[[ Extracted data, beginning ]]
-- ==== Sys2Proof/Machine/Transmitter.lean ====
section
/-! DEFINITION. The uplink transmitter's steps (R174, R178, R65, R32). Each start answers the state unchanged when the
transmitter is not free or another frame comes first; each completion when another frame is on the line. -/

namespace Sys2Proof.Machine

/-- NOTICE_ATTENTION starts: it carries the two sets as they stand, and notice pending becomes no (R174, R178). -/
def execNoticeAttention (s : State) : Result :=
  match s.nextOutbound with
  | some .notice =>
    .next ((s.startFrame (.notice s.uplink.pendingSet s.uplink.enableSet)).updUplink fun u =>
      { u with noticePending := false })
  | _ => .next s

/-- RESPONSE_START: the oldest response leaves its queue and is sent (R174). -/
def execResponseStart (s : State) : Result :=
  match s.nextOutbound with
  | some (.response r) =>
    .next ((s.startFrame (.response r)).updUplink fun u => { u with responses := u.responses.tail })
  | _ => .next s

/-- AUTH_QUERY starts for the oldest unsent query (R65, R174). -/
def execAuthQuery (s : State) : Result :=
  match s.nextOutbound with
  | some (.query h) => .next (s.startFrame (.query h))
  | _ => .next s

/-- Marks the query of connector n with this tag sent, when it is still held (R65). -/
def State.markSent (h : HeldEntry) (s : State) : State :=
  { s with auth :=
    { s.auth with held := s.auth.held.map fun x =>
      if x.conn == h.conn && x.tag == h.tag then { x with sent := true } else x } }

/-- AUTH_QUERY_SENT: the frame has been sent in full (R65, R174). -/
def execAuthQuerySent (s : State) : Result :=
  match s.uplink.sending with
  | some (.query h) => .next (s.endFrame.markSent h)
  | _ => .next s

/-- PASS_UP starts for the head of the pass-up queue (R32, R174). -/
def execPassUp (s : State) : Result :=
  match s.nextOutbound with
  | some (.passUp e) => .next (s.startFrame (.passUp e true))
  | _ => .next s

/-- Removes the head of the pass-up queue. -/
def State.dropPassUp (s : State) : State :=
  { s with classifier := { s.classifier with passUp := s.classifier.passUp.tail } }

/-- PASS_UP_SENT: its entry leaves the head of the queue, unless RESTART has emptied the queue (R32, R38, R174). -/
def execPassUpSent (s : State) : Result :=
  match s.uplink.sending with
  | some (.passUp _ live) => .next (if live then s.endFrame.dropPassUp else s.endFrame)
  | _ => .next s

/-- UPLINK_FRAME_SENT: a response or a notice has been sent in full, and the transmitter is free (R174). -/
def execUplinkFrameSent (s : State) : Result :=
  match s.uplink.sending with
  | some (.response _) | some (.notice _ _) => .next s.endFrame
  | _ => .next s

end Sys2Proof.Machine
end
[[ Extracted data, end ]]
[[ Extracted data, beginning ]]
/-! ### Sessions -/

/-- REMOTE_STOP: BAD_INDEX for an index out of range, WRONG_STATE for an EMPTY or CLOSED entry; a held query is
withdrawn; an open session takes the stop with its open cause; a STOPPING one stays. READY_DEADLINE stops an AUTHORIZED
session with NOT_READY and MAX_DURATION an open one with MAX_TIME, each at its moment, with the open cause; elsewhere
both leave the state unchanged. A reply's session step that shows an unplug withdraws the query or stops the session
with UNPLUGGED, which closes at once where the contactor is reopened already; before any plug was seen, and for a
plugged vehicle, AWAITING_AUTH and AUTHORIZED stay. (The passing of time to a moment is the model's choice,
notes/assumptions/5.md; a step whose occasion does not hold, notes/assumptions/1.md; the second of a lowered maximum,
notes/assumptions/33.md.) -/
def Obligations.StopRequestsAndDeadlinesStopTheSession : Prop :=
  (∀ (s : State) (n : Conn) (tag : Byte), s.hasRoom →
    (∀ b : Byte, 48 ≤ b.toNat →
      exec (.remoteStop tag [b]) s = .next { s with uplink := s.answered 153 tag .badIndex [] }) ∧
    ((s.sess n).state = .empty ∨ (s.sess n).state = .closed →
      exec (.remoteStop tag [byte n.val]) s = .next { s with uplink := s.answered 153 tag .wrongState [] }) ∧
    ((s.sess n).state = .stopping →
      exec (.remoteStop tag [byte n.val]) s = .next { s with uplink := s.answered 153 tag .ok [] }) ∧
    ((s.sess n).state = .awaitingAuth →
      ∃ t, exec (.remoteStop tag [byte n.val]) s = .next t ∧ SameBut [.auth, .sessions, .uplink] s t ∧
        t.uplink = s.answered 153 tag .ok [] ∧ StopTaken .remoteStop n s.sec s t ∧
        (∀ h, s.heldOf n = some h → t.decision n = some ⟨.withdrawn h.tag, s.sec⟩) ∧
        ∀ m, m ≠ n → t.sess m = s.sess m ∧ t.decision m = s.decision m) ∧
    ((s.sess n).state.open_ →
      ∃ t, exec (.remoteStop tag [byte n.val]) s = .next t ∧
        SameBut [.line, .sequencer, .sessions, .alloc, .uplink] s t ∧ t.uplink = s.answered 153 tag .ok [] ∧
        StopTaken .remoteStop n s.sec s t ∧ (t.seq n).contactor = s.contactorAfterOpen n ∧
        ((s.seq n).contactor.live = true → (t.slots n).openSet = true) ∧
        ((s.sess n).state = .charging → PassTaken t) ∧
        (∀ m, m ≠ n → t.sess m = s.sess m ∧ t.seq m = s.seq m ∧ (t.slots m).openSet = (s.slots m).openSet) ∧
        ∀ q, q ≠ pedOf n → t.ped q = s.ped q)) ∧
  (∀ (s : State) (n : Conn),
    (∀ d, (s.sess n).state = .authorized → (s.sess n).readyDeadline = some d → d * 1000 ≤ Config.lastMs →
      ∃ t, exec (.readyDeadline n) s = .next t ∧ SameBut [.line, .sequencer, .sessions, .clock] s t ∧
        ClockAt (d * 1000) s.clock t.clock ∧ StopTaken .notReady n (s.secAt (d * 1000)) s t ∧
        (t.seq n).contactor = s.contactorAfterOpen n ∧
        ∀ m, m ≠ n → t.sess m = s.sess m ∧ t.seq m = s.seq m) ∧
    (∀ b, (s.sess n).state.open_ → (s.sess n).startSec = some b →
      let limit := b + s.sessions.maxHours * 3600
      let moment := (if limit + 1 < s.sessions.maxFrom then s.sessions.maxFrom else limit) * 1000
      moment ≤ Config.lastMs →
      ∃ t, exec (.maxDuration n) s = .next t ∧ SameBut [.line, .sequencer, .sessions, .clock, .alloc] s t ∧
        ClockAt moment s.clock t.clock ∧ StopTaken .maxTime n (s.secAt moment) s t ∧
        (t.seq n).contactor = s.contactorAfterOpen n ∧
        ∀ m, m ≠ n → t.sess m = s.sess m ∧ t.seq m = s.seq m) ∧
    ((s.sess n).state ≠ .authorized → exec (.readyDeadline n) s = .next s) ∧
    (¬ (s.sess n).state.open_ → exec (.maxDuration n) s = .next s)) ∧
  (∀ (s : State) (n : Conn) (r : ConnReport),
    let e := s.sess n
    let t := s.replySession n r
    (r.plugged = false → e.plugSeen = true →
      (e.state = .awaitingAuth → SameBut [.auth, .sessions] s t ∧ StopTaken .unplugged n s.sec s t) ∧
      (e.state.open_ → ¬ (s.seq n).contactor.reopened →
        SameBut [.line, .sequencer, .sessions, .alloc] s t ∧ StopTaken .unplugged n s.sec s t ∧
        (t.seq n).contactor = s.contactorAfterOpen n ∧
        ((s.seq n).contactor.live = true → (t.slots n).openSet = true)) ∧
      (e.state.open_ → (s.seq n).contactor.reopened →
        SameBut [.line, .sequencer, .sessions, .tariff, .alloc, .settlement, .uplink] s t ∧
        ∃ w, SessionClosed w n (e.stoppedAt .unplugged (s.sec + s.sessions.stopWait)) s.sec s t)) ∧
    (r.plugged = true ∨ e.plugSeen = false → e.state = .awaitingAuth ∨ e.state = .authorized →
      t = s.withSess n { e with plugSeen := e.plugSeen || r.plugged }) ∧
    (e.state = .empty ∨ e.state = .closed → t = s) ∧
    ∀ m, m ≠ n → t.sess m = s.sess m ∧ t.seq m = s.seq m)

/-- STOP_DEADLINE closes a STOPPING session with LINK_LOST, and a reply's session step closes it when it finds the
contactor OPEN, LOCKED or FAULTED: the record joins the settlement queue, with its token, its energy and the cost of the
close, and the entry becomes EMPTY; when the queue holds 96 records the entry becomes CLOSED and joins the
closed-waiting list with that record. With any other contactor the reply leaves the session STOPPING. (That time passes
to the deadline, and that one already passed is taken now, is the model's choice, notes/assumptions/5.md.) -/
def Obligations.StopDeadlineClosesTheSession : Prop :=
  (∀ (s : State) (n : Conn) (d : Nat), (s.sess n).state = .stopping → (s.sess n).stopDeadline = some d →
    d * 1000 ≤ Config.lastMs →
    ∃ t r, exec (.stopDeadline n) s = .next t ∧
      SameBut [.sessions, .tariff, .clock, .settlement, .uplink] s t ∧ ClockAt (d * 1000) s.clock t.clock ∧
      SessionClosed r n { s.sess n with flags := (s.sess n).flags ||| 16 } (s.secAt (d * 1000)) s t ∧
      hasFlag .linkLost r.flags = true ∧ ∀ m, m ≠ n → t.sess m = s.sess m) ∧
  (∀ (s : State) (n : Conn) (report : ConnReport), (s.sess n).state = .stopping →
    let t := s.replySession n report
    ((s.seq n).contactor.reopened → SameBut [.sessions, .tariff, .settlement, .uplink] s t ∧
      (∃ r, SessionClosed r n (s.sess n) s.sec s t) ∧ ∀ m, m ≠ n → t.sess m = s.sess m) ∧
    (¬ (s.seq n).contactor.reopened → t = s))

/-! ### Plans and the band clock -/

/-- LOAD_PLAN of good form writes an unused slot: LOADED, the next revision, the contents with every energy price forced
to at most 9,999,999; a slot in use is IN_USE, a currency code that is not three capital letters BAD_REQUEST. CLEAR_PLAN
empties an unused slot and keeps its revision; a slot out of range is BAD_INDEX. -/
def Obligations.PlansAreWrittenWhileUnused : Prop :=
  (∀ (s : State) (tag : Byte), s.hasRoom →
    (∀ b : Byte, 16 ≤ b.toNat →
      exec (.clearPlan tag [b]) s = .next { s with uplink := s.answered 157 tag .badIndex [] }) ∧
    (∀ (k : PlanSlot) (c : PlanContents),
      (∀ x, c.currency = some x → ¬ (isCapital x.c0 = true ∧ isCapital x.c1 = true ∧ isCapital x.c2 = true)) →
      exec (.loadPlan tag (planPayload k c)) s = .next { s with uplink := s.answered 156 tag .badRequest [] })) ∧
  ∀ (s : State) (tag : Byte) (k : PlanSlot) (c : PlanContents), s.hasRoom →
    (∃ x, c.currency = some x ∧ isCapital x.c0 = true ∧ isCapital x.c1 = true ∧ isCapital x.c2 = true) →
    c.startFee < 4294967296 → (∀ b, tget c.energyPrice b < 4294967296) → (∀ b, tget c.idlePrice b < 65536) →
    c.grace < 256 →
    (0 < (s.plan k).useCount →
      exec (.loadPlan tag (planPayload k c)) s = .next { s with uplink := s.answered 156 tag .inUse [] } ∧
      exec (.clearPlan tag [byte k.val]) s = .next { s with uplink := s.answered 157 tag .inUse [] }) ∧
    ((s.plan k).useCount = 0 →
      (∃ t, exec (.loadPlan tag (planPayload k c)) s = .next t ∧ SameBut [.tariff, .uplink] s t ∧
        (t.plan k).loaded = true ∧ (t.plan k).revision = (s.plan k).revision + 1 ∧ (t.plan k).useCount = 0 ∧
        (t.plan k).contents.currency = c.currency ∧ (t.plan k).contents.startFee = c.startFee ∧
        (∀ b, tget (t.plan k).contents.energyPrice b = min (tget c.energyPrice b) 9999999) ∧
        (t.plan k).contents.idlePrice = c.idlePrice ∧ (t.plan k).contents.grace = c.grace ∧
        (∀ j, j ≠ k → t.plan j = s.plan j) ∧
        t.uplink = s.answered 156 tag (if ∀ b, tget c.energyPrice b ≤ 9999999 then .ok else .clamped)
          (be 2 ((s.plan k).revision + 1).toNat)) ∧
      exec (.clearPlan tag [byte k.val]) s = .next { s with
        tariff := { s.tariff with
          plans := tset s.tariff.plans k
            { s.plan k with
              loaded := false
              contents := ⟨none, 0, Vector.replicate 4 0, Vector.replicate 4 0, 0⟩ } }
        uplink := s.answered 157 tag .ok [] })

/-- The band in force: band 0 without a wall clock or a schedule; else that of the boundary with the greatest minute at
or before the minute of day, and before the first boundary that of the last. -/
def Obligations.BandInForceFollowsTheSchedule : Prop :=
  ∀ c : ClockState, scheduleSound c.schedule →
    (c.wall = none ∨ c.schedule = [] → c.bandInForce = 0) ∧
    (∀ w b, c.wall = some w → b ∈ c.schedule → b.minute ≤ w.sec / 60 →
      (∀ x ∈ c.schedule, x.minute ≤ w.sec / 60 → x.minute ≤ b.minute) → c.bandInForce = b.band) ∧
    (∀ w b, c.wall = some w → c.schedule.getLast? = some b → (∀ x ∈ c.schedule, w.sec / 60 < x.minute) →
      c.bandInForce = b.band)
[[ Extracted data, end ]]
Give only the number of lines in the preceding data that include the word "endFrame".

3